__TASK DETAILS__:
Among the entries below, how many lines hold the word "ctabIn"? Reply with the number only.
══ SUPPLIED DATA ══
/-- The codes of `LZD.DEC` are in range (R302): the first below 256, the one at index `j` at most `256 + j - 1`. -/
def CodesInRange (codes : List Nat) : Prop :=
  ∀ j (h : j < codes.length), if j = 0 then codes[j] < Config.numSeed else codes[j] < Config.numSeed + j

/-! ### The register bank (R50) -/

/-- The registers the host may write and read back. -/
def operandRegister (u : UnitId) (r : Nat) : Bool :=
  match u with
  | .rle => r = 2 || r = 3 || r = 4
  | .rld => r = 2 || r = 3 || r = 4 || (decide (16 ≤ r) && decide (r < 24))
  | .bre => r = 4 || r = 9
  | .htb => r = 4
  | .hen => r = 4
  | .hde => r = 4 || r = 10
  | .lze => r = 4
  | .lzd => r = 4

/-- The read-only registers that hold results. -/
def resultRegister (u : UnitId) (r : Nat) : Bool :=
  match u with
  | .rle => r = 5 || r = 6 || r = 7 || r = 8 || (decide (16 ≤ r) && decide (r < 24))
  | .rld => r = 5
  | .bre => r = 5
  | .htb => r = 5 || r = 10
  | .hen => r = 5 || r = 6 || r = 7 || r = 8
  | .hde => r = 5
  | .lze => r = 5 || r = 6 || r = 7 || r = 8
  | .lzd => r = 5

/-- The registers that read 0 and ignore writes: every number below 32 that is no other register of the unit. -/
def reservedRegister (u : UnitId) (r : Nat) : Bool :=
  decide (2 ≤ r) && decide (r < 32) && !operandRegister u r && !resultRegister u r

/-- Operand register `r` of unit `u`. -/
def operandAt (s : State) (u : UnitId) (r : Nat) : Option OpReg :=
  match u with
  | .rle => if r = 2 then some s.rle.ops.width else if r = 3 then some s.rle.ops.height
      else if r = 4 then some s.rle.ops.inLen else none
  | .rld => if r = 2 then some s.rld.ops.width else if r = 3 then some s.rld.ops.height
      else if r = 4 then some s.rld.ops.inLen
      else if h : 16 ≤ r ∧ r < 24 then some (s.rld.ops.planeLen[r - 16]'(by omega)) else none
  | .bre => if r = 4 then some s.bre.ops.inLen else if r = 9 then some s.bre.ops.arg else none
  | .htb => if r = 4 then some s.htb.ops.inLen else none
  | .hen => if r = 4 then some s.hen.ops.inLen else none
  | .hde => if r = 4 then some s.hde.ops.inLen else if r = 10 then some s.hde.ops.root else none
  | .lze => if r = 4 then some s.lze.ops.inLen else none
  | .lzd => if r = 4 then some s.lzd.ops.inLen else none

/-- From `s` to `t` only the operands of unit `u` changed. -/
def OnlyOperands (u : UnitId) (s t : State) : Prop :=
  match u with
  | .rle => t = { s with rle := { s.rle with ops := t.rle.ops } }
  | .rld => t = { s with rld := { s.rld with ops := t.rld.ops } }
  | .bre => t = { s with bre := { s.bre with ops := t.bre.ops } }
  | .htb => t = { s with htb := { s.htb with ops := t.htb.ops } }
  | .hen => t = { s with hen := { s.hen with ops := t.hen.ops } }
  | .hde => t = { s with hde := { s.hde with ops := t.hde.ops } }
  | .lze => t = { s with lze := { s.lze with ops := t.lze.ops } }
  | .lzd => t = { s with lzd := { s.lzd with ops := t.lzd.ops } }

/-- The "in" buffers of unit `u` are the same. -/
def SameInBuffers (u : UnitId) (s t : State) : Prop :=
  match u with
  | .rle => t.rle.ops.symIn = s.rle.ops.symIn
  | .rld => t.rld.ops.pairIn = s.rld.ops.pairIn ∧ t.rld.ops.planeIn = s.rld.ops.planeIn
  | .bre => t.bre.ops.bitIn = s.bre.ops.bitIn
  | .htb => t.htb.ops.symIn = s.htb.ops.symIn
  | .hen => t.hen.ops.symIn = s.hen.ops.symIn ∧ t.hen.ops.ctabIn = s.hen.ops.ctabIn
  | .hde => t.hde.ops.bitIn = s.hde.ops.bitIn ∧ t.hde.ops.treeIn = s.hde.ops.treeIn
  | .lze => t.lze.ops.symIn = s.lze.ops.symIn
  | .lzd => t.lzd.ops.lzcIn = s.lzd.ops.lzcIn

/-- From `s` to `t` operand register `r` of unit `u` took the value `v` and was marked as written, and nothing else changed. -/
structure OperandRegisterSet (u : UnitId) (r : Nat) (v : BitVec 64) (s t : State) : Prop where
  onlyOperands : OnlyOperands u s t
  buffers : SameInBuffers u s t
  taken : operandAt t u r = some { value := v, written := true }
  others : ∀ r', r' ≠ r → operandAt t u r' = operandAt s u r'

/-- Every operand register of every unit. -/
def operandRegisters (s : State) : List OpReg :=
  [s.rle.ops.width, s.rle.ops.height, s.rle.ops.inLen, s.rld.ops.width, s.rld.ops.height, s.rld.ops.inLen,
    s.bre.ops.inLen, s.bre.ops.arg, s.htb.ops.inLen, s.hen.ops.inLen, s.hde.ops.inLen, s.hde.ops.root,
    s.lze.ops.inLen, s.lzd.ops.inLen] ++ s.rld.ops.planeLen.toList

/-- No operand register and no "in" buffer element of any unit has been written. -/
structure NothingWritten (s : State) : Prop where
  registers : ∀ r ∈ operandRegisters s, r.written = false
  rleSym : s.rle.ops.symIn = []
  rldPair : s.rld.ops.pairIn = []
  rldPlane : ∀ p : Fin 8, s.rld.ops.planeIn[p] = []
  breBit : s.bre.ops.bitIn = []
  htbSym : s.htb.ops.symIn = []
  henSym : s.hen.ops.symIn = []
  henTab : s.hen.ops.ctabIn = []
  hdeBit : s.hde.ops.bitIn = []
  hdeTree : s.hde.ops.treeIn = []
  lzeSym : s.lze.ops.symIn = []
  lzdLzc : s.lzd.ops.lzcIn = []

/-- The write to a unit's `CTRL` that an event makes, if it makes one. -/
def ctrlWrite (s : State) : Event → Option (UnitId × BitVec 64)
  | .write (.reg n) (.word w) => if regIndex n = 0 then some (regUnit n, w) else none
  | .copy src (.reg n) =>
    match readPlace s src with
    | .ok (.word w) => if regIndex n = 0 then some (regUnit n, w) else none
    | _ => none
  | .startSlow u w => some (u, w)
  | _ => none

/-! ### Results and the `STATUS` reads that make them defined (R346) -/

/-- The unit whose register or "out" buffer a place names for a read. -/
def readUnit : Place → UnitId
  | .reg n => regUnit n
  | .sym u _ => u
  | .pair _ => .rle
  | .bit u _ => u
  | .plane _ _ => .rle
  | .tree _ => .htb
  | .ctab _ => .htb
  | .lzc _ => .lze

/-- A place that holds a result: a result register, or an element of an "out" buffer. -/
def resultPlace : Place → Bool
  | .reg n => resultRegister (regUnit n) (regIndex n)
  | p => p.readable

/-- The free value of a result place, at the unit's draw counter (assumption log 7). -/
def freeValueAt (s : State) (p : Place) : HostValue :=
  let u := readUnit p
  let c := control s u
  match p with
  | .reg n => .word (Config.freeRegister (unitNumber u) c.draws (regIndex n))
  | .sym _ i => .sym ((freeElement u c 0 i).setWidth 8)
  | .pair i => .pair ((freeElement u c 8 i).setWidth 40)
  | .bit _ i => .bit ((freeElement u c 0 i).getLsbD 0)
  | .plane q i => .bit ((freeElement u c q.val i).getLsbD 0)
  | .tree i => .node ((freeElement u c 1 i).setWidth 60)
  | .ctab i => .code (freeElement u c 2 i)
  | .lzc i => .word ((freeElement u c 0 i).setWidth 64)

/-- An element at or beyond the number of elements that the operation delivered. -/
def BeyondDelivered (s : State) : Place → Prop
  | .reg _ => False
  | .sym u i => match u with
    | .rld => s.rld.res.symOut.length ≤ i
    | .hde => s.hde.res.symOut.length ≤ i
    | .lzd => s.lzd.res.symOut.length ≤ i
    | _ => False
  | .pair i => s.rle.res.pairOut.length ≤ i
  | .bit u i => match u with
    | .bre => s.bre.res.bitOut.length ≤ i
    | .hen => s.hen.res.bitOut.length ≤ i
    | _ => False
  | .plane q i => s.rle.res.planeOut[q].length ≤ i
  | .tree i => s.htb.res.treeOut.length ≤ i
  | .ctab i => s.htb.res.ctabOut.length ≤ i
  | .lzc i => s.lze.res.lzcOut.length ≤ i

/-- The event reads `STATUS` of unit `u`: a read, a copy from it, or the polling of a script line. -/
def readsStatus (u : UnitId) : Event → Bool
  | .read (.reg n) => decide (regUnit n = u ∧ regIndex n = 1)
  | .copy (.reg n) _ => decide (regUnit n = u ∧ regIndex n = 1)
  | .collect i => decide (u ∈ polledUnits i)
  | _ => false

/-- The next event ends what unit `u` holds: a `CLEAR` written to its `CTRL`, or reset. -/
def EndsResults (s : State) (u : UnitId) : Prop :=
  ∃ e rest, s.pending = e :: rest ∧
    (e = .reset ∨ ∃ w b, ctrlWrite s e = some (u, w) ∧ decodeCtrl u w = .run (.clear u b))

/-! ### What an operation may touch -/

/-- From `s` to `t` only unit `u` changed, and not its operands (R77, R286, R307, R317). -/
def OnlyUnit (u : UnitId) (s t : State) : Prop :=
  match u with
  | .rle => t = { s with rle := t.rle } ∧ t.rle.ops = s.rle.ops
  | .rld => t = { s with rld := t.rld } ∧ t.rld.ops = s.rld.ops
  | .bre => t = { s with bre := t.bre } ∧ t.bre.ops = s.bre.ops
  | .htb => t = { s with htb := t.htb } ∧ t.htb.ops = s.htb.ops
  | .hen => t = { s with hen := t.hen } ∧ t.hen.ops = s.hen.ops
  | .hde => t = { s with hde := t.hde } ∧ t.hde.ops = s.hde.ops
  | .lze => t = { s with lze := t.lze } ∧ t.lze.ops = s.lze.ops
  | .lzd => t = { s with lzd := t.lzd } ∧ t.lzd.ops = s.lzd.ops
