-- ==== Sys2Proof/Certificates/Slice0/Obligations.lean ====
section
/-! DEFINITION. The statements for the provers. Each follows numbered rules of spec/; OBLIGATIONS.json names them. -/

section

open Sys2Proof Sys2Proof.Machine

/-! ### Commands and steps -/

/-- R101: the opcode map and the decoder, in both directions, on every word and every unit. -/
def Obligations.DecoderIsTheOpcodeMap : Prop :=
  (encode .rleEncs = some (.rle, 0x100#64) ∧ encode .rleEncb = some (.rle, 0x101#64) ∧
    encode .rldDecs = some (.rld, 0x110#64) ∧ encode .rldDecb = some (.rld, 0x111#64) ∧
    encode .brePut = some (.bre, 0x120#64) ∧ encode .htbBuild = some (.htb, 0x130#64) ∧
    encode .henEnc = some (.hen, 0x140#64) ∧ encode .hdeDec = some (.hde, 0x150#64) ∧
    encode .lzeEnc = some (.lze, 0x160#64) ∧ encode .lzdDec = some (.lzd, 0x170#64) ∧
    ∀ u b, encode (.clear u b) = some (u, 0x200#64 ||| b.setWidth 64)) ∧
  (∀ u w i, decodeCtrl u w = .run i ↔ encode i = some (u, w)) ∧
  (∀ u w, decodeCtrl u w = .noEffect ↔ w.toNat < 2 ^ 8) ∧
  (∀ u w, (∃ why, decodeCtrl u w = .reserved why) ↔ 2 ^ 8 ≤ w.toNat ∧ ∀ i, encode i ≠ some (u, w))

/-- R101: every well-formed instruction has one command word, and decoding that word on its unit gives it back. -/
def Obligations.DecodeOfEncodeIsIdentity : Prop :=
  ∀ i : Instr, i.wellFormed = true → ∃ u w, encode i = some (u, w) ∧ decodeCtrl u w = .run i

/-- R101: words written out from the opcode map (a sanity statement). The spec's `CLEAR` is valid on any unit; that a bare word
`0x200` or `0x225` is for the unit its bits [6:4] name is the model's choice (assumption log 14). -/
def Obligations.SpecWordsDecode : Prop :=
  decodeTableWord 16 0x100 = some .rleEncs ∧ decodeTableWord 16 0x111 = some .rldDecb ∧
  decodeTableWord 16 0x130 = some .htbBuild ∧ decodeTableWord 16 0x170 = some .lzdDec ∧
  decodeTableWord 16 0x200 = some (.clear .rle 0) ∧ decodeTableWord 16 0x225 = some (.clear .bre 0x25) ∧
  decodeTableWord 16 0x102 = none ∧ decodeTableWord 16 0x300 = none ∧ decodeTableWord 16 0x500 = none ∧
  decodeCtrl .lzd 0x160#64 = .reserved .otherUnit ∧ decodeCtrl .rle 0x0FF#64 = .noEffect

/-- A step runs the decoded instruction: a command word written to a unit's `CTRL` by the host, a fetched word, and the
pseudo-operation (R100, R112, R113). A word with neither `START` nor `CLEAR` has no effect in any state. -/
def Obligations.StepRunsTheDecodedInstruction : Prop :=
  (∀ (s : State) (u : UnitId) (w : BitVec 64) (i : Instr) (rest : List Event),
    s.pending = .write (.reg (regNumber u 0)) (.word w) :: rest → decodeCtrl u w = .run i →
    step s = exec i { s with pending := rest }) ∧
  (∀ (s : State) (u : UnitId) (w : BitVec 64) (rest : List Event),
    s.pending = .write (.reg (regNumber u 0)) (.word w) :: rest → decodeCtrl u w = .noEffect →
    step s = .next { s with pending := rest }) ∧
  (∀ (s : State) (nbits w : Nat) (i : Instr), decodeTableWord nbits w = some i →
    step (s.withFetchWord nbits w) = exec i s) ∧
  (∀ (s : State) (rest : List Event), s.pending = .hufEncode :: rest →
    step s = exec .hufEncode { s with pending := rest })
═══
__RESPONSE BOX__:
2